In the records that follow, the lines from the one containing "obtain ⟨r, hr, rfl⟩ := List.mem_map.mp hx" to the one containing "s.hostRead_offset s.afterCmd .iqPush32⟩", inclusive, are to be given again exactly.

────────────────────────────────────────

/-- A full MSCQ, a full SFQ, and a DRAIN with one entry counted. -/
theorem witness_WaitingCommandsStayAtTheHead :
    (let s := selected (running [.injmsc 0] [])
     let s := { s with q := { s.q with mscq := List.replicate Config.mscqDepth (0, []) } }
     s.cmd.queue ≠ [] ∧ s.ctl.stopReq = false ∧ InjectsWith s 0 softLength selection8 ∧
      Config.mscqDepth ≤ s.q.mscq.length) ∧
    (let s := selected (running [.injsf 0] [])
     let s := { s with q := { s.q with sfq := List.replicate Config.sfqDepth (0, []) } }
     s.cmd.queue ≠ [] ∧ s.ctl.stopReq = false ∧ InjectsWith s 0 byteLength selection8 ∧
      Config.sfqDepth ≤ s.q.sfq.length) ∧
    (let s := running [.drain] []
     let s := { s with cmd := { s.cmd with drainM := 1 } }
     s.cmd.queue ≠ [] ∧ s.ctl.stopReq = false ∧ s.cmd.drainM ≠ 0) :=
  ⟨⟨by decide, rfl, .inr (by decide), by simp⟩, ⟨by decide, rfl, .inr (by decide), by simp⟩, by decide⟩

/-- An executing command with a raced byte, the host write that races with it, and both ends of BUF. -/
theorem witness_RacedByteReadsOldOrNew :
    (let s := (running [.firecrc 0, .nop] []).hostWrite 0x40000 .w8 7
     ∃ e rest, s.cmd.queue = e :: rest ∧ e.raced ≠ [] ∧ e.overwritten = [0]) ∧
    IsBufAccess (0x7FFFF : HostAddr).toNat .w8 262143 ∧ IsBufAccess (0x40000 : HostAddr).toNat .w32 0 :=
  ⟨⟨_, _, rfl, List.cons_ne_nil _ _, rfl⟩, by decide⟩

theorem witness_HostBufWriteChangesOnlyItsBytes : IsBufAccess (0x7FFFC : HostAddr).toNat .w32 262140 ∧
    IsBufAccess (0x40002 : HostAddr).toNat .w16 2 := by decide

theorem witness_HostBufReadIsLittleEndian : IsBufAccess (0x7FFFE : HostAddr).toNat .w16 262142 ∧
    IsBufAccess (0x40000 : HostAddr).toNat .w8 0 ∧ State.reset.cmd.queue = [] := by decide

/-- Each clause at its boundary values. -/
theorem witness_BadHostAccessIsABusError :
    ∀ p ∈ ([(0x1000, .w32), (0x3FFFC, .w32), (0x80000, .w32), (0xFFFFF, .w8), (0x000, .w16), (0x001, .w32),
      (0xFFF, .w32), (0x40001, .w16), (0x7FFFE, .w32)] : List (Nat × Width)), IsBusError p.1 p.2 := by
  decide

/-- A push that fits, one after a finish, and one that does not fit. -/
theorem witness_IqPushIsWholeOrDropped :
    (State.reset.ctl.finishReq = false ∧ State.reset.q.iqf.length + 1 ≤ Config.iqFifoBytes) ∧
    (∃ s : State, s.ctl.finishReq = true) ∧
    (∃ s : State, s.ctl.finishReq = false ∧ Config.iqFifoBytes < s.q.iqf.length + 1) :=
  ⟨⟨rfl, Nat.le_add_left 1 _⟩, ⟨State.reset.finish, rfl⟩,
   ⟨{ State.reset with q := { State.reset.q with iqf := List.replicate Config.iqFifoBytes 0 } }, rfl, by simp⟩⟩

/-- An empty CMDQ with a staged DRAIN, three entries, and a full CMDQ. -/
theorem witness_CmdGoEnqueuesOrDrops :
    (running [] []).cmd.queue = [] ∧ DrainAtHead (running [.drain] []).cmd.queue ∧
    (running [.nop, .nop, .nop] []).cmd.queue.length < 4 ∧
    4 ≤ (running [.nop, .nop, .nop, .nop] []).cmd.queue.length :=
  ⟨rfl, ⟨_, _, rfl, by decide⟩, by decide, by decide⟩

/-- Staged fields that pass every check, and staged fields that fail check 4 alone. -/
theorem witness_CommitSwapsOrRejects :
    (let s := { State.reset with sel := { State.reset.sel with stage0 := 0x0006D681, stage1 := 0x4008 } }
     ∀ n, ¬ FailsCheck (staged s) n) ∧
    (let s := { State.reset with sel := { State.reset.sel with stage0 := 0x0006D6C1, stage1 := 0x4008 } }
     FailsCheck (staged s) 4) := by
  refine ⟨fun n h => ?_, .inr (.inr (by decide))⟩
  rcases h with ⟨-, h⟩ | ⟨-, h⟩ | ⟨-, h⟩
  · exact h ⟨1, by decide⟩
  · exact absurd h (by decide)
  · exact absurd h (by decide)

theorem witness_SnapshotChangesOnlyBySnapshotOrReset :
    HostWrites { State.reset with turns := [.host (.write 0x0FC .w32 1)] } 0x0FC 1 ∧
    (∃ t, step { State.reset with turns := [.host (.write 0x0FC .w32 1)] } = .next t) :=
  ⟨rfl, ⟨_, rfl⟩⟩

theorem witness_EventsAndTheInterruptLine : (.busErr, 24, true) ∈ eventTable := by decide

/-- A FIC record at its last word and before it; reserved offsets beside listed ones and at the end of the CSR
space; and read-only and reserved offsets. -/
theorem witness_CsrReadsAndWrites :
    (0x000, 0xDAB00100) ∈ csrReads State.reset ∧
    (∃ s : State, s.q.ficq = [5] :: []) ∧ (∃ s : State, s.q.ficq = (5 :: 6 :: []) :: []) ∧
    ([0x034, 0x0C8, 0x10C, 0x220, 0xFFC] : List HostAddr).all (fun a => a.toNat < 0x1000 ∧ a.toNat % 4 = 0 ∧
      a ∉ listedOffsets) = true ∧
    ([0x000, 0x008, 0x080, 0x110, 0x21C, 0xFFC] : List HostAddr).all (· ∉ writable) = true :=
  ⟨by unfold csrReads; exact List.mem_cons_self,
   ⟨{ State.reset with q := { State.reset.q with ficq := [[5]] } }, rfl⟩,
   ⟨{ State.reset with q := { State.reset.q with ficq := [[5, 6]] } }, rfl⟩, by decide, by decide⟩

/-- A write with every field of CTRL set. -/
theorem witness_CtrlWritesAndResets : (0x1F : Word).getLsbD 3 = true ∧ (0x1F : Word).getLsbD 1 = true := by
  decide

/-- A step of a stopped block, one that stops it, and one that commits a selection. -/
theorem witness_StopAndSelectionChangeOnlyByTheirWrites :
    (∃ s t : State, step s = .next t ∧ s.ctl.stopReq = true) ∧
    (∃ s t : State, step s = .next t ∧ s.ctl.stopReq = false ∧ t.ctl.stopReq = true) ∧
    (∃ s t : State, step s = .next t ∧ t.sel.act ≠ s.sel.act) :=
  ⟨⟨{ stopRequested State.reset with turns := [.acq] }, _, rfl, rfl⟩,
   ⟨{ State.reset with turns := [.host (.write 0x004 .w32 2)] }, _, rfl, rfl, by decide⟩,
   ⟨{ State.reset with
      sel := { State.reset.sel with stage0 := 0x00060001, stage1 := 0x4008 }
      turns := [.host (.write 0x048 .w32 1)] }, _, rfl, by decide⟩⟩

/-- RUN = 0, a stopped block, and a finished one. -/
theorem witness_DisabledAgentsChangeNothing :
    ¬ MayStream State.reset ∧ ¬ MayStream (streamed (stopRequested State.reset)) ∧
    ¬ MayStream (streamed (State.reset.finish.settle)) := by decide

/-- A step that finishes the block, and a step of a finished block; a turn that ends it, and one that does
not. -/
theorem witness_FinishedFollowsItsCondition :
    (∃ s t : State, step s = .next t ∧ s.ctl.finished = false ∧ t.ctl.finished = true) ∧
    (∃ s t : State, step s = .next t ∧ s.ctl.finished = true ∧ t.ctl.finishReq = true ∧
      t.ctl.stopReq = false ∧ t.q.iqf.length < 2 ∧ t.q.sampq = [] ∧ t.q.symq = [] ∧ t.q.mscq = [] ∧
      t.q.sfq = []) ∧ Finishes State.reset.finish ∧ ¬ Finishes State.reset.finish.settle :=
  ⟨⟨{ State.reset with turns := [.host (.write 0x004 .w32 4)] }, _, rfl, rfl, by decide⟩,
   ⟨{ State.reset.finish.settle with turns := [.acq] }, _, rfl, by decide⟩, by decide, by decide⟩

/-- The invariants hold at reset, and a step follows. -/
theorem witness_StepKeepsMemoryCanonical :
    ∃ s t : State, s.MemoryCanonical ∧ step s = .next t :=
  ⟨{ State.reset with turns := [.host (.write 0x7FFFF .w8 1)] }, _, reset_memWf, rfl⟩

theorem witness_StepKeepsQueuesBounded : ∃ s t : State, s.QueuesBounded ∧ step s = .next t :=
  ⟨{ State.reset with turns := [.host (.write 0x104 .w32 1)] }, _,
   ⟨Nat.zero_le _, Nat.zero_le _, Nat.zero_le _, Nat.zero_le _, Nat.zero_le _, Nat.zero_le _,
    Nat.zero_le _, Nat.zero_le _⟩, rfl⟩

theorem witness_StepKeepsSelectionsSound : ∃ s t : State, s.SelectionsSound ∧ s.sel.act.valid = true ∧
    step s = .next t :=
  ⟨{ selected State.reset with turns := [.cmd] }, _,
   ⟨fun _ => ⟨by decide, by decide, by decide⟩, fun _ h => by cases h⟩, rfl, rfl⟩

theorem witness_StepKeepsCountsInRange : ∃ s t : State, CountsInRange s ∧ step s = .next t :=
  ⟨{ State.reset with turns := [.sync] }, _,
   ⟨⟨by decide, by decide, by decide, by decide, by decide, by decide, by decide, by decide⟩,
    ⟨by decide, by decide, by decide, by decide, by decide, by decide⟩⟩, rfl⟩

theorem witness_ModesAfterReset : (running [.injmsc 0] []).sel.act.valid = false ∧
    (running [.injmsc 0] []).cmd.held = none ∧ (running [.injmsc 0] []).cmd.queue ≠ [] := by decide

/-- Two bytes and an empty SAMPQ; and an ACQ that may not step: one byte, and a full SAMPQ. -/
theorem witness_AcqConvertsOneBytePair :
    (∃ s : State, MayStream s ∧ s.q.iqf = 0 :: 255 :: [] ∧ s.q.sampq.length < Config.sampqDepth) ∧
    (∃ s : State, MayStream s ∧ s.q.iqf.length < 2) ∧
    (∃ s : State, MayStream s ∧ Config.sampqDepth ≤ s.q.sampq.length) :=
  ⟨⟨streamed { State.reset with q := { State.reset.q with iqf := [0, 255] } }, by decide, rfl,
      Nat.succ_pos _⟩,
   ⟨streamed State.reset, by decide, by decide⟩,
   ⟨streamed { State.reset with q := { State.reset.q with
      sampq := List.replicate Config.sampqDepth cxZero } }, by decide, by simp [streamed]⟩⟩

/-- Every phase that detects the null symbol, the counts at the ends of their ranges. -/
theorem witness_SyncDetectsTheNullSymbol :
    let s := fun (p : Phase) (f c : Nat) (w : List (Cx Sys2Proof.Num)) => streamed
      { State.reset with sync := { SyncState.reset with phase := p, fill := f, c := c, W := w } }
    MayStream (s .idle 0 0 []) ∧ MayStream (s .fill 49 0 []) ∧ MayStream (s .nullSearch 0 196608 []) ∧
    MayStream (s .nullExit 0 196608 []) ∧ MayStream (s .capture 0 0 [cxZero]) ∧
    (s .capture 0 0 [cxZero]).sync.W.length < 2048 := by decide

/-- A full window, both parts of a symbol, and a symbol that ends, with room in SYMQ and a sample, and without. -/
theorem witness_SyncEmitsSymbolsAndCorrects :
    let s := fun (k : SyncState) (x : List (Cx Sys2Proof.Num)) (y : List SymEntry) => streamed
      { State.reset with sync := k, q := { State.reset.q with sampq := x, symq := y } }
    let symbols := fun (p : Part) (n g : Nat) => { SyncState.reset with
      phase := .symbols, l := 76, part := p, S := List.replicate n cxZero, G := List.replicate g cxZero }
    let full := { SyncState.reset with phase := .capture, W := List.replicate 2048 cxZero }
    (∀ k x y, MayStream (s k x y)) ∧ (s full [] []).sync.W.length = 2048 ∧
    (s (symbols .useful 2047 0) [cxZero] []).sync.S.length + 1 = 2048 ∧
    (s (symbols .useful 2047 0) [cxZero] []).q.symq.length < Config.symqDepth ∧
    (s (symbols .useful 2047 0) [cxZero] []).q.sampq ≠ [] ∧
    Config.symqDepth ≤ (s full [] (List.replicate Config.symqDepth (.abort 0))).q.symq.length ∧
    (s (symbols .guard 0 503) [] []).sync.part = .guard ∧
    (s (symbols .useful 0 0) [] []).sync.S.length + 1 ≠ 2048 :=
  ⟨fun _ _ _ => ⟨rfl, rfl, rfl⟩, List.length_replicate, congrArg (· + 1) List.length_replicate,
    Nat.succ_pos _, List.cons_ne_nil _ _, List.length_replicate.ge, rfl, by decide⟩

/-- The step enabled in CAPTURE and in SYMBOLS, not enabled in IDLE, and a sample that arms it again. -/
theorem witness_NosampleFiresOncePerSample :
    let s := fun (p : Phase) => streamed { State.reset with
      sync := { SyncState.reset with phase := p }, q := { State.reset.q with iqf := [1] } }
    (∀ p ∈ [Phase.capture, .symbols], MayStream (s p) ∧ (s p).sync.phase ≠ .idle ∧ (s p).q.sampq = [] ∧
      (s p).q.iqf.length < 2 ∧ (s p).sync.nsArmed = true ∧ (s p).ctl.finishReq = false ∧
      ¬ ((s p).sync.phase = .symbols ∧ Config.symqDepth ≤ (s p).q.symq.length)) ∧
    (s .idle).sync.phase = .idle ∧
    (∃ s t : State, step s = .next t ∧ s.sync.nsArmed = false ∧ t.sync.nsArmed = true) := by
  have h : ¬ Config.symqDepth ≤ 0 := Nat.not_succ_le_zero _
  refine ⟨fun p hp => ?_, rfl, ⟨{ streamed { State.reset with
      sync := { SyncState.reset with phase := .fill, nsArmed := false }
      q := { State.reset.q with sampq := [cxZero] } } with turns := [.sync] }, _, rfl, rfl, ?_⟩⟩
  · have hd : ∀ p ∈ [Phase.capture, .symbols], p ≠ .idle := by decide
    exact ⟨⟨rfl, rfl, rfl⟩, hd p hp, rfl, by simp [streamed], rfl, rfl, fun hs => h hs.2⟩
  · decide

────────────────────────────────────────

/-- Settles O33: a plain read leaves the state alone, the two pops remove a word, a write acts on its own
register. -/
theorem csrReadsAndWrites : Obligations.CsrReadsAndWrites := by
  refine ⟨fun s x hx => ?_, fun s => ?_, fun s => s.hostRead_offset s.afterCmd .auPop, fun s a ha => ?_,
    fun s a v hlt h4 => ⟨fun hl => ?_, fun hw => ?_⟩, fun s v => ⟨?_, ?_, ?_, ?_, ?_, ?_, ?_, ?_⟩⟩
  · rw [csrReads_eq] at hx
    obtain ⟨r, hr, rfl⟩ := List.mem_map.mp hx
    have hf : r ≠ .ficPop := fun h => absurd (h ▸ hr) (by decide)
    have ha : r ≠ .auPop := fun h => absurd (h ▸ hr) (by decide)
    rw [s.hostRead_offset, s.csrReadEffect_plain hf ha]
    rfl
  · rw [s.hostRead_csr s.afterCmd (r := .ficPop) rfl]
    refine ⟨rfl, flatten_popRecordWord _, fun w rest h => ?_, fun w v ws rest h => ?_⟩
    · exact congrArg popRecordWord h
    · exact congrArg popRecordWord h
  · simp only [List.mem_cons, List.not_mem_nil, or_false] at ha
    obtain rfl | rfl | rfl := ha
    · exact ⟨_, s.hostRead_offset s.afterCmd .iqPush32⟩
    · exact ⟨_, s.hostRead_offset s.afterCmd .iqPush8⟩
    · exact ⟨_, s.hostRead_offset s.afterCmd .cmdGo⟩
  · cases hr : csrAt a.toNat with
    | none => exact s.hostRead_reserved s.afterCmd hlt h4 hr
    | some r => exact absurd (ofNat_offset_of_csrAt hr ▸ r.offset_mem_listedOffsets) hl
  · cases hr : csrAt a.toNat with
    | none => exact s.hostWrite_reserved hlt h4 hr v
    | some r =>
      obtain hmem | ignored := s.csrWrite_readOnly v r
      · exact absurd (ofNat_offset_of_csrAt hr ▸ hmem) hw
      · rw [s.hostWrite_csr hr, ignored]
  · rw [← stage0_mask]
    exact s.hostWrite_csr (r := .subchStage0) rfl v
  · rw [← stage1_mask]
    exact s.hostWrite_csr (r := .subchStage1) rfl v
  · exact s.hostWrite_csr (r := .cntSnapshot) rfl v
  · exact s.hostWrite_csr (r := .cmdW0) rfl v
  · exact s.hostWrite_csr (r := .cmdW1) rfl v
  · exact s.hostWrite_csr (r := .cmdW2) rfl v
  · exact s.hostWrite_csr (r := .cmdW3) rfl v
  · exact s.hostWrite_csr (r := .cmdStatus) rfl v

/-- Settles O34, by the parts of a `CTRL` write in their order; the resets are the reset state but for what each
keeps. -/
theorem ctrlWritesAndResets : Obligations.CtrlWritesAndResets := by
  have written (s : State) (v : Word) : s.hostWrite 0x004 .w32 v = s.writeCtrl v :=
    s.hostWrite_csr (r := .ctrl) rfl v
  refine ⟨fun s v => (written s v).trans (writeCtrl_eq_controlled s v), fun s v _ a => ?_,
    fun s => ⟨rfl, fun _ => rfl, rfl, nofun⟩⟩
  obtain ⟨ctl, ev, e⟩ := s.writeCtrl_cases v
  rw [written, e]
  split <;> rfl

────────────────────────────────────────

FINISHED EXERCISE:
    obtain ⟨r, hr, rfl⟩ := List.mem_map.mp hx
    have hf : r ≠ .ficPop := fun h => absurd (h ▸ hr) (by decide)
    have ha : r ≠ .auPop := fun h => absurd (h ▸ hr) (by decide)
    rw [s.hostRead_offset, s.csrReadEffect_plain hf ha]
    rfl
  · rw [s.hostRead_csr s.afterCmd (r := .ficPop) rfl]
    refine ⟨rfl, flatten_popRecordWord _, fun w rest h => ?_, fun w v ws rest h => ?_⟩
    · exact congrArg popRecordWord h
    · exact congrArg popRecordWord h
  · simp only [List.mem_cons, List.not_mem_nil, or_false] at ha
    obtain rfl | rfl | rfl := ha
    · exact ⟨_, s.hostRead_offset s.afterCmd .iqPush32⟩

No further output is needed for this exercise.